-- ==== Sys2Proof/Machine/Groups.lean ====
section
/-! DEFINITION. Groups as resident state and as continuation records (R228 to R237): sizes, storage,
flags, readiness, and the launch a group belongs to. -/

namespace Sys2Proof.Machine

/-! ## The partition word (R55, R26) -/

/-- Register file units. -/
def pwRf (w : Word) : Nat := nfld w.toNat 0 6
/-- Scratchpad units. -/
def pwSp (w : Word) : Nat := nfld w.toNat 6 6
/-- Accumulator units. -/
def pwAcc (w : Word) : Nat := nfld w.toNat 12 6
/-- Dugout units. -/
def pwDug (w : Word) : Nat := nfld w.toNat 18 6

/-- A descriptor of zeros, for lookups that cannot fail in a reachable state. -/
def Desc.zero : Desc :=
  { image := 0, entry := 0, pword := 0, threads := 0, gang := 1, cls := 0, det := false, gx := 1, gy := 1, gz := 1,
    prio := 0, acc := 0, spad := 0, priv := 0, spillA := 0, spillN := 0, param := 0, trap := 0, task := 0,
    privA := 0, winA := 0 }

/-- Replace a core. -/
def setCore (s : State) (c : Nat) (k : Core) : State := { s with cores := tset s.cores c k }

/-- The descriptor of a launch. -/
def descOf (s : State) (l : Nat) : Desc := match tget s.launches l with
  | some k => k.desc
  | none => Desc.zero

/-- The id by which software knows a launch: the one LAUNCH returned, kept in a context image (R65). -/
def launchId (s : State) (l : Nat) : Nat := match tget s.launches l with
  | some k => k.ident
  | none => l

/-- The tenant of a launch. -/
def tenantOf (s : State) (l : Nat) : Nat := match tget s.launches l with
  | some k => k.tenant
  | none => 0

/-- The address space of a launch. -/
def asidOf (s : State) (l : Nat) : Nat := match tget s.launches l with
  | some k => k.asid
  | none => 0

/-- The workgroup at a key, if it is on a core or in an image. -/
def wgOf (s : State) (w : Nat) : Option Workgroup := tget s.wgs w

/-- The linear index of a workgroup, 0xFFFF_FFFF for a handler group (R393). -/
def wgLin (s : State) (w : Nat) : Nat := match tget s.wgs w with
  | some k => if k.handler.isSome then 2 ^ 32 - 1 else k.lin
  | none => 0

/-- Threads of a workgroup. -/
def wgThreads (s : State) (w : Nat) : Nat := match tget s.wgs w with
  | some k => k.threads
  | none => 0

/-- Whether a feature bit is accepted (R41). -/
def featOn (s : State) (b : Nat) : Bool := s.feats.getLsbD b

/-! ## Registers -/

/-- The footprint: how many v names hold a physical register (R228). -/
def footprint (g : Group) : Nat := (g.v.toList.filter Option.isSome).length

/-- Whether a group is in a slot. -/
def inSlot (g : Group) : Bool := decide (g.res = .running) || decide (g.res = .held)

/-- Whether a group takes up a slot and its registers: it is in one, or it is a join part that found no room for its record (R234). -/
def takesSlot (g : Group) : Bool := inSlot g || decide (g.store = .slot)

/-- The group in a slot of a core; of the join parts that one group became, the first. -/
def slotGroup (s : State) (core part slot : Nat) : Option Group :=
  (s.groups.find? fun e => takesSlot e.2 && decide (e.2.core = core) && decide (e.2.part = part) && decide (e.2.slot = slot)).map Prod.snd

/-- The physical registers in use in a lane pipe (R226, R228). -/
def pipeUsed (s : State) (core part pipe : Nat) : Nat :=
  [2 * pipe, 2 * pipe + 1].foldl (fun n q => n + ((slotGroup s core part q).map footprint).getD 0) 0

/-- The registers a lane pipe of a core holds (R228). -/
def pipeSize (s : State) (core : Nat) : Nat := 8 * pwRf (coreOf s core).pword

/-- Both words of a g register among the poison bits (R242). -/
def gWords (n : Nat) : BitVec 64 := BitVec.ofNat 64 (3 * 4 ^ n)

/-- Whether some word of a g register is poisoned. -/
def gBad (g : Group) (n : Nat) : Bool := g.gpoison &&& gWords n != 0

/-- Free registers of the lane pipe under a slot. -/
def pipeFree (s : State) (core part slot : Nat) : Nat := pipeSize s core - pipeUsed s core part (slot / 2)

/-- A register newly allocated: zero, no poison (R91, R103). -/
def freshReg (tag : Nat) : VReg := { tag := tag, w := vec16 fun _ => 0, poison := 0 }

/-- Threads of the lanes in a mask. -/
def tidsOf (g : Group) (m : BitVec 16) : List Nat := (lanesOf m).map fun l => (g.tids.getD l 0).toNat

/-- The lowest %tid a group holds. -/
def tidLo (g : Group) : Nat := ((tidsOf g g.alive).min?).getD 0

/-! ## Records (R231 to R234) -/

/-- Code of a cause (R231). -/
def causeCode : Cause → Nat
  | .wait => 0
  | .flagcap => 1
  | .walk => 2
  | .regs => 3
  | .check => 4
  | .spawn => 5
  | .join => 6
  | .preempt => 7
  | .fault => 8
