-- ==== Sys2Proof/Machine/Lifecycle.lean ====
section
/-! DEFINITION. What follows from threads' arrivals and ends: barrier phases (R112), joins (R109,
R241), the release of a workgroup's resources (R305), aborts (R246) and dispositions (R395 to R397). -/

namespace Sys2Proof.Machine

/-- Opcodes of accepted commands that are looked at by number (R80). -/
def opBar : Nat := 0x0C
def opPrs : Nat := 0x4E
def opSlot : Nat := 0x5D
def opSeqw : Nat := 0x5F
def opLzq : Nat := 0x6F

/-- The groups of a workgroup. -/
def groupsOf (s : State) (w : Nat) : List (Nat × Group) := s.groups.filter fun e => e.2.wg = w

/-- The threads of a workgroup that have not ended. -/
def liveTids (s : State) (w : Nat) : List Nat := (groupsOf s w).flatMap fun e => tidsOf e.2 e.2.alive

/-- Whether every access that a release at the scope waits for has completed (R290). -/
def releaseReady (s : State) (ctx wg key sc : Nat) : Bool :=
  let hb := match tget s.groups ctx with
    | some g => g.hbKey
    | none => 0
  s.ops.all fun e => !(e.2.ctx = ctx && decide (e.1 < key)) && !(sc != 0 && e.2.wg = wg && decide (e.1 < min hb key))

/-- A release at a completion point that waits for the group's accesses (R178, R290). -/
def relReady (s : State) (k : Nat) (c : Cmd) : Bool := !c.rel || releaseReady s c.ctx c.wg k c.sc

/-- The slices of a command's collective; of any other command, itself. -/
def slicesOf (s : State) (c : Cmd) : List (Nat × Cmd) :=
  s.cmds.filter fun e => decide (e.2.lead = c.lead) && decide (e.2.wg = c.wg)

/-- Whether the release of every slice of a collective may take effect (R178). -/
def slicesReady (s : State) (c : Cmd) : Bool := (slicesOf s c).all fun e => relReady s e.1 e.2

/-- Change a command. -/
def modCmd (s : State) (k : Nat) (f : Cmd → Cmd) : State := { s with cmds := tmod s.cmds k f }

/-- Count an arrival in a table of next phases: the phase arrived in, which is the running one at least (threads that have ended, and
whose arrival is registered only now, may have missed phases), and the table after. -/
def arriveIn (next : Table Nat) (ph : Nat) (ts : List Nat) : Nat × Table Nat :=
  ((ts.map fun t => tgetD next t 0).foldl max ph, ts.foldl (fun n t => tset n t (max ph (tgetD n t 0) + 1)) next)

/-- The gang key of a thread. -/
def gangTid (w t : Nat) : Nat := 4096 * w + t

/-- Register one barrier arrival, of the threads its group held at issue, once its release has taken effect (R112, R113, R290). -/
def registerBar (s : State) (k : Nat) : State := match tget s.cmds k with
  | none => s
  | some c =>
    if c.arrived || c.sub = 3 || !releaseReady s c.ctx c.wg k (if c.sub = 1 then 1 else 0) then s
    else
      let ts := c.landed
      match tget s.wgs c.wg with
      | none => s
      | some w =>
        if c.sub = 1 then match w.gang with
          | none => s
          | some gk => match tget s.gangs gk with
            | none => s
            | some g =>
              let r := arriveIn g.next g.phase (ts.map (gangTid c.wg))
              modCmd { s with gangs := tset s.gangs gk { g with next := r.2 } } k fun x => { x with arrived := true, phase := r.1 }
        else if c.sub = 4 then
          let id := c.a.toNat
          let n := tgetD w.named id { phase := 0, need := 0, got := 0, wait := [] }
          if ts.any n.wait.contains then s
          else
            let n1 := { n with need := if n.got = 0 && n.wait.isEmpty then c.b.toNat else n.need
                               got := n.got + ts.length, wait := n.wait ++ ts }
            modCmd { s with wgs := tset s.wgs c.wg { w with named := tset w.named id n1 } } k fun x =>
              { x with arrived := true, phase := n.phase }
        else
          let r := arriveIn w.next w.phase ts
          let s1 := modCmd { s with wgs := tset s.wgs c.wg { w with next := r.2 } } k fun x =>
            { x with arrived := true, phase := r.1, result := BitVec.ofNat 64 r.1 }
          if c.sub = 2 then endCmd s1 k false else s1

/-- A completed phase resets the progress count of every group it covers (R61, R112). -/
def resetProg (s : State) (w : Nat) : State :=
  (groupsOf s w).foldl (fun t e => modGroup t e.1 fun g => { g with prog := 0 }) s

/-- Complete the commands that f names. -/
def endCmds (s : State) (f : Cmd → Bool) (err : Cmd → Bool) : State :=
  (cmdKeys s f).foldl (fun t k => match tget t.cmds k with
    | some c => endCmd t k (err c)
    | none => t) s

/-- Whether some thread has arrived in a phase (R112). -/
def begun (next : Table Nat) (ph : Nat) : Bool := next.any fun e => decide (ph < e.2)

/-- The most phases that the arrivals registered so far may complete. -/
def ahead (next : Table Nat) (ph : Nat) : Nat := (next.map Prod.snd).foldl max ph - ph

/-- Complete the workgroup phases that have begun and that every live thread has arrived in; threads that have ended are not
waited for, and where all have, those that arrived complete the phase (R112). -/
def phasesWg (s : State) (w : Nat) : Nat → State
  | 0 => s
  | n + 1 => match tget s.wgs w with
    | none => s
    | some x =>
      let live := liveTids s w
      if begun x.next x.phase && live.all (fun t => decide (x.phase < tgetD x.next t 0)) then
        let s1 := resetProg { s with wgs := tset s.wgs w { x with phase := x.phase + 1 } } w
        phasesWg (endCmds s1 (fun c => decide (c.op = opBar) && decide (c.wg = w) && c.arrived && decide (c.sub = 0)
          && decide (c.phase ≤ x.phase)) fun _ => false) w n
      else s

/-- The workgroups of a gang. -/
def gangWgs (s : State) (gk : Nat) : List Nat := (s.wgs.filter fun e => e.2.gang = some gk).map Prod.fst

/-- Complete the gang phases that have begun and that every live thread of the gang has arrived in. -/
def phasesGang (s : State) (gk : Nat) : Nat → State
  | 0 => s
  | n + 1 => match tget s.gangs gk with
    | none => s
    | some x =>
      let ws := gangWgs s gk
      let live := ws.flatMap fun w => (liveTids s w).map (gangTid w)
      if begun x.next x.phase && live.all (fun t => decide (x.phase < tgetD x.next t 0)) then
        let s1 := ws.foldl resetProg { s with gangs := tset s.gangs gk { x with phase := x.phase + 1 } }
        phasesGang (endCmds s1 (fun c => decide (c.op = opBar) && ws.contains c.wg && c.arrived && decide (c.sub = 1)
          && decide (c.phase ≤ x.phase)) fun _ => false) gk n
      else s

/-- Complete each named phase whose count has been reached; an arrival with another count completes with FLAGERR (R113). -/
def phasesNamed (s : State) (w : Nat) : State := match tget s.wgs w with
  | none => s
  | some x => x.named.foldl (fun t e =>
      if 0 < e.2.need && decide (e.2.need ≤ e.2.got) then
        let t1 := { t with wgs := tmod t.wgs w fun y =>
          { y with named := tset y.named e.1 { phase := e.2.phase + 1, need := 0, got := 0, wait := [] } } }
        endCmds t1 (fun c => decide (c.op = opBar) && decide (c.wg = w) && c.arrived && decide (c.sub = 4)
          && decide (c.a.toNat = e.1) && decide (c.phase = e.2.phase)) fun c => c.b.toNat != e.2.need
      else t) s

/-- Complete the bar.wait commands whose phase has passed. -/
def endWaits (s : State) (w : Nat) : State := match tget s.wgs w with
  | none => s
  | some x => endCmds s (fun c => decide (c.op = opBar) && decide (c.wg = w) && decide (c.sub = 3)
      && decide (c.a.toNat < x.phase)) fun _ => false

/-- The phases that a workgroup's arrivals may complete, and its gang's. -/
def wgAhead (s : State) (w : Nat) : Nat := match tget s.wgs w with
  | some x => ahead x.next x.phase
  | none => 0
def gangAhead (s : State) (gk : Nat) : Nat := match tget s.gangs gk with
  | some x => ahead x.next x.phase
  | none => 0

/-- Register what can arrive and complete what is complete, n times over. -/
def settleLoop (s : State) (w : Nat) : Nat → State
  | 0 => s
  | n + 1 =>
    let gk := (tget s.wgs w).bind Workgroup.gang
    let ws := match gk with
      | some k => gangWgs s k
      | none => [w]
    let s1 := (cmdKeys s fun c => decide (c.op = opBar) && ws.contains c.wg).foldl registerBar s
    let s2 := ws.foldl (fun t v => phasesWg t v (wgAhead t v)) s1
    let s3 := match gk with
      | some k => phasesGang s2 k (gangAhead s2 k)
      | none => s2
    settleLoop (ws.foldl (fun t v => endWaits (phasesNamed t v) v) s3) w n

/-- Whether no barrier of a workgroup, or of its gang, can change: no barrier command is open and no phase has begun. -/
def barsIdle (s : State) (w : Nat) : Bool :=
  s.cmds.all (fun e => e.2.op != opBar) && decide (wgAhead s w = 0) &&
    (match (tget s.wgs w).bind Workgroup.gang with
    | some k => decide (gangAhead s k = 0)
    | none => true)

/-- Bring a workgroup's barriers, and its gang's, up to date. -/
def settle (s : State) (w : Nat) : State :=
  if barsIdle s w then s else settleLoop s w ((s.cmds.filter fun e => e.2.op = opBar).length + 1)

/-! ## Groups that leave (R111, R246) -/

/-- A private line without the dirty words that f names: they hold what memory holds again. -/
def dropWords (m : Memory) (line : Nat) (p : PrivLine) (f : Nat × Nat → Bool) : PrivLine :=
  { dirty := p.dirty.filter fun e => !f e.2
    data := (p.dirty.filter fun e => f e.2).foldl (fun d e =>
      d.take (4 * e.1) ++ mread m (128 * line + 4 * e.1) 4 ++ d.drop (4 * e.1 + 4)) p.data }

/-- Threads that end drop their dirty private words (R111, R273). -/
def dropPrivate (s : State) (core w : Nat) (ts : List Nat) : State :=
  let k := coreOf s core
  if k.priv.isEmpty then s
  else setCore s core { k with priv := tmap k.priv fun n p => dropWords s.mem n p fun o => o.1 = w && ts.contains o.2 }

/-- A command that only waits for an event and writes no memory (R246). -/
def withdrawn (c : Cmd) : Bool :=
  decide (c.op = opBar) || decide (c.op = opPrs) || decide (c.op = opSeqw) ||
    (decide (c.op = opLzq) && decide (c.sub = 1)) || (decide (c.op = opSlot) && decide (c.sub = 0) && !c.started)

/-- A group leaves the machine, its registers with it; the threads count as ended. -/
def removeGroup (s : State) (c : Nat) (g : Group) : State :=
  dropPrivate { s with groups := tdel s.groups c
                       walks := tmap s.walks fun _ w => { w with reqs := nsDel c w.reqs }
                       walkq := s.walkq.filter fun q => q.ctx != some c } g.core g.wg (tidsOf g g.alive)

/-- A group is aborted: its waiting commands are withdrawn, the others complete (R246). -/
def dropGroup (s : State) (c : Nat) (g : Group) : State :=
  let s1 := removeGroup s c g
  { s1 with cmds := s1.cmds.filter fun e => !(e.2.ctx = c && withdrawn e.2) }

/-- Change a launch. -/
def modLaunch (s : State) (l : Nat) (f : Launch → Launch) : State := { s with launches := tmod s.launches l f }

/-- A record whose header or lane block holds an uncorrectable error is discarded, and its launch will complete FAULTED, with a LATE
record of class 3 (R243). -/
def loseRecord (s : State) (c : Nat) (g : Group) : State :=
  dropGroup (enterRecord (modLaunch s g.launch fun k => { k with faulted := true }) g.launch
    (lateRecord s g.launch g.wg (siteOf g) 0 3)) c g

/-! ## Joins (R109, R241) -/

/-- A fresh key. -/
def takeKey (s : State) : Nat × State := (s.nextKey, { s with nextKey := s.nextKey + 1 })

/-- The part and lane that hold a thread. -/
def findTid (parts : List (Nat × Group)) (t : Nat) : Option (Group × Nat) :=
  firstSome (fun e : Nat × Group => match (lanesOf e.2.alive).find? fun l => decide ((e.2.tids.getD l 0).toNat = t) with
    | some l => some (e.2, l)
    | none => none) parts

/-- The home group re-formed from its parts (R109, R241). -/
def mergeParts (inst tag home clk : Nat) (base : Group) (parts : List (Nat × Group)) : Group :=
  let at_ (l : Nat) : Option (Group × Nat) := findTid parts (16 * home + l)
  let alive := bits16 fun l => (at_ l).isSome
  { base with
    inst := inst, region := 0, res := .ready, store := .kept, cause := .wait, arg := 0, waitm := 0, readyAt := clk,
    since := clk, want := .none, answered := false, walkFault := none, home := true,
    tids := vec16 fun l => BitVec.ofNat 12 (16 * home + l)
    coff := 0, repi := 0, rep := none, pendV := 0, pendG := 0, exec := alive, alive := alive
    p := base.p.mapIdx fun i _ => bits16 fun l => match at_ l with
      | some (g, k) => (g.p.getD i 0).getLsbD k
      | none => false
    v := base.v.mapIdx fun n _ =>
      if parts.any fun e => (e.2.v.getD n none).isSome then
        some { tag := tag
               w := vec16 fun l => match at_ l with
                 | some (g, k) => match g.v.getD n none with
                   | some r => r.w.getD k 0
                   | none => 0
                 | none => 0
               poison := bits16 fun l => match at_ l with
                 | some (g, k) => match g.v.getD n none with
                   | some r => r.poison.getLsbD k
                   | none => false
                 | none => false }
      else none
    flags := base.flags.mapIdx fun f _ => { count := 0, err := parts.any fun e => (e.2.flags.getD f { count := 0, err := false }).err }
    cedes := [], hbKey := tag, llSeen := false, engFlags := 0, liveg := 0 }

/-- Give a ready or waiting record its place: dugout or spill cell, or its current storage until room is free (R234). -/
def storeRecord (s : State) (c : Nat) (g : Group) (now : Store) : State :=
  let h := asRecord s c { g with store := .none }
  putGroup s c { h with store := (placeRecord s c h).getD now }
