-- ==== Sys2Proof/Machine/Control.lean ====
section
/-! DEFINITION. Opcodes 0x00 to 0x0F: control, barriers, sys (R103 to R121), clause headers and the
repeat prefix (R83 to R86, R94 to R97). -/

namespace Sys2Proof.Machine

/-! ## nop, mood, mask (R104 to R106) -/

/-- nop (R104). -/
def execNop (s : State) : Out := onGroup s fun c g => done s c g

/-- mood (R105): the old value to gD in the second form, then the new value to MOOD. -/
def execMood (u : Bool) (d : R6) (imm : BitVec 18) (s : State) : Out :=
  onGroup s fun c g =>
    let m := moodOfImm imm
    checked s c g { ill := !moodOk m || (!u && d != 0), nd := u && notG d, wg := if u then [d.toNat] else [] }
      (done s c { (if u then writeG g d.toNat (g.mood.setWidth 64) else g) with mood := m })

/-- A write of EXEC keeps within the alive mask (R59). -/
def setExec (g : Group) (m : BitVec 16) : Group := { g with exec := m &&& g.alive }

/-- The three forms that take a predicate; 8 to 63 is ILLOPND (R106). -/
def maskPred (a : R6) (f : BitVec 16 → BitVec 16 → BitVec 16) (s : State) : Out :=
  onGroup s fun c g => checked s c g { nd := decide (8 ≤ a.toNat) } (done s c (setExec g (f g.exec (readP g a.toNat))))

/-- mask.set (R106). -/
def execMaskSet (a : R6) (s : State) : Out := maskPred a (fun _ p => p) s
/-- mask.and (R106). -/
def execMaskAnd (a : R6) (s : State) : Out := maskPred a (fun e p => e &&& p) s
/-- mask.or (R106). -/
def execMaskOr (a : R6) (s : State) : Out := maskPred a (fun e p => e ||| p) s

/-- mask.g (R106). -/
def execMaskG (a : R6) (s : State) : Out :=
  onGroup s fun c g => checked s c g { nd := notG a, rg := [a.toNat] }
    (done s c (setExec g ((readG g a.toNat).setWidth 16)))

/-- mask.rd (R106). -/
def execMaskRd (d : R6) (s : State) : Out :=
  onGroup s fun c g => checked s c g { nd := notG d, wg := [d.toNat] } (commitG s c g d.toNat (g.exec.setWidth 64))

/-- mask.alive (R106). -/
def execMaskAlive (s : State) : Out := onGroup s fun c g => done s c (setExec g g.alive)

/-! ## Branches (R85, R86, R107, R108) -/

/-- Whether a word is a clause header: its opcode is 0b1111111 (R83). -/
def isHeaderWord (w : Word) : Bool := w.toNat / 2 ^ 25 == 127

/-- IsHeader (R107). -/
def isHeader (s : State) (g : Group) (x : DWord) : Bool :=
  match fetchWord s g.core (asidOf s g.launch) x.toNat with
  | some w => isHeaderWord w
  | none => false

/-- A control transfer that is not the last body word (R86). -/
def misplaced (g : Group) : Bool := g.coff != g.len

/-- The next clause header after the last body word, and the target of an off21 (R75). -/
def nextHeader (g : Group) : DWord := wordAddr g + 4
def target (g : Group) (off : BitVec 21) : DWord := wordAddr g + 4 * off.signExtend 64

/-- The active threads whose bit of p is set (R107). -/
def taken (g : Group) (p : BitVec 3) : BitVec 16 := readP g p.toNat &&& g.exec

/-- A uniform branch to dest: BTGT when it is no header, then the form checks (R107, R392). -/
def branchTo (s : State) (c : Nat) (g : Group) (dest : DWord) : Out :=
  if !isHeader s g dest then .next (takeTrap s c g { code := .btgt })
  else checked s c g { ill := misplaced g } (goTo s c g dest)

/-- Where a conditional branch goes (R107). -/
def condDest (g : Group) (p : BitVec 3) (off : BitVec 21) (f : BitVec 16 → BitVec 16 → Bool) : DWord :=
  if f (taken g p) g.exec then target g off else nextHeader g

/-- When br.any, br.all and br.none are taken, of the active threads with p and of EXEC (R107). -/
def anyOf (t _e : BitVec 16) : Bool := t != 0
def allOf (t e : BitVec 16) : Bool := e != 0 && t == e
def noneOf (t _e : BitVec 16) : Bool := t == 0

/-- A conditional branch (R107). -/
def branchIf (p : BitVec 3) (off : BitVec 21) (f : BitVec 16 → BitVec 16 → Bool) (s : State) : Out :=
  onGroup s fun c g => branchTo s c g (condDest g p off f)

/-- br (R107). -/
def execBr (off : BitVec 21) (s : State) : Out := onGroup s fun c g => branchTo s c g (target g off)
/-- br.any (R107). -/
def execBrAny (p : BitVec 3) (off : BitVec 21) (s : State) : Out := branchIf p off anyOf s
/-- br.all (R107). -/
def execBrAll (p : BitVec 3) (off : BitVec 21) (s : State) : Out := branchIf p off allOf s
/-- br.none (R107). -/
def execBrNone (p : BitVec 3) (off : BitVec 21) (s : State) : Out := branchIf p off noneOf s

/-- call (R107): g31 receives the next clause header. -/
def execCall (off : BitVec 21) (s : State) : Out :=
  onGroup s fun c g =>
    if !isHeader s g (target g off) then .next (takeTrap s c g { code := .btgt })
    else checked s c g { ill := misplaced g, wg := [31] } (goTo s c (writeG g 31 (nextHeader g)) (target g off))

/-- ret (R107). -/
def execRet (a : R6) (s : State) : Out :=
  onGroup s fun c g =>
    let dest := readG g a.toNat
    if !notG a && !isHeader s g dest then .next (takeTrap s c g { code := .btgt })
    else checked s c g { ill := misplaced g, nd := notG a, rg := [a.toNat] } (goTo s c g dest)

========================================

### PROMPT
Only the lines above starting at the one containing "def barsIdle (s" and ending at the one containing "if barsIdle s", both included, are to be returned, exactly as they read.

### FINISHED TASK
def barsIdle (s : State) (w : Nat) : Bool :=
  s.cmds.all (fun e => e.2.op != opBar) && decide (wgAhead s w = 0) &&
    (match (tget s.wgs w).bind Workgroup.gang with
    | some k => decide (gangAhead s k = 0)
    | none => true)

/-- Bring a workgroup's barriers, and its gang's, up to date. -/
def settle (s : State) (w : Nat) : State :=
  if barsIdle s w then s else settleLoop s w ((s.cmds.filter fun e => e.2.op = opBar).length + 1)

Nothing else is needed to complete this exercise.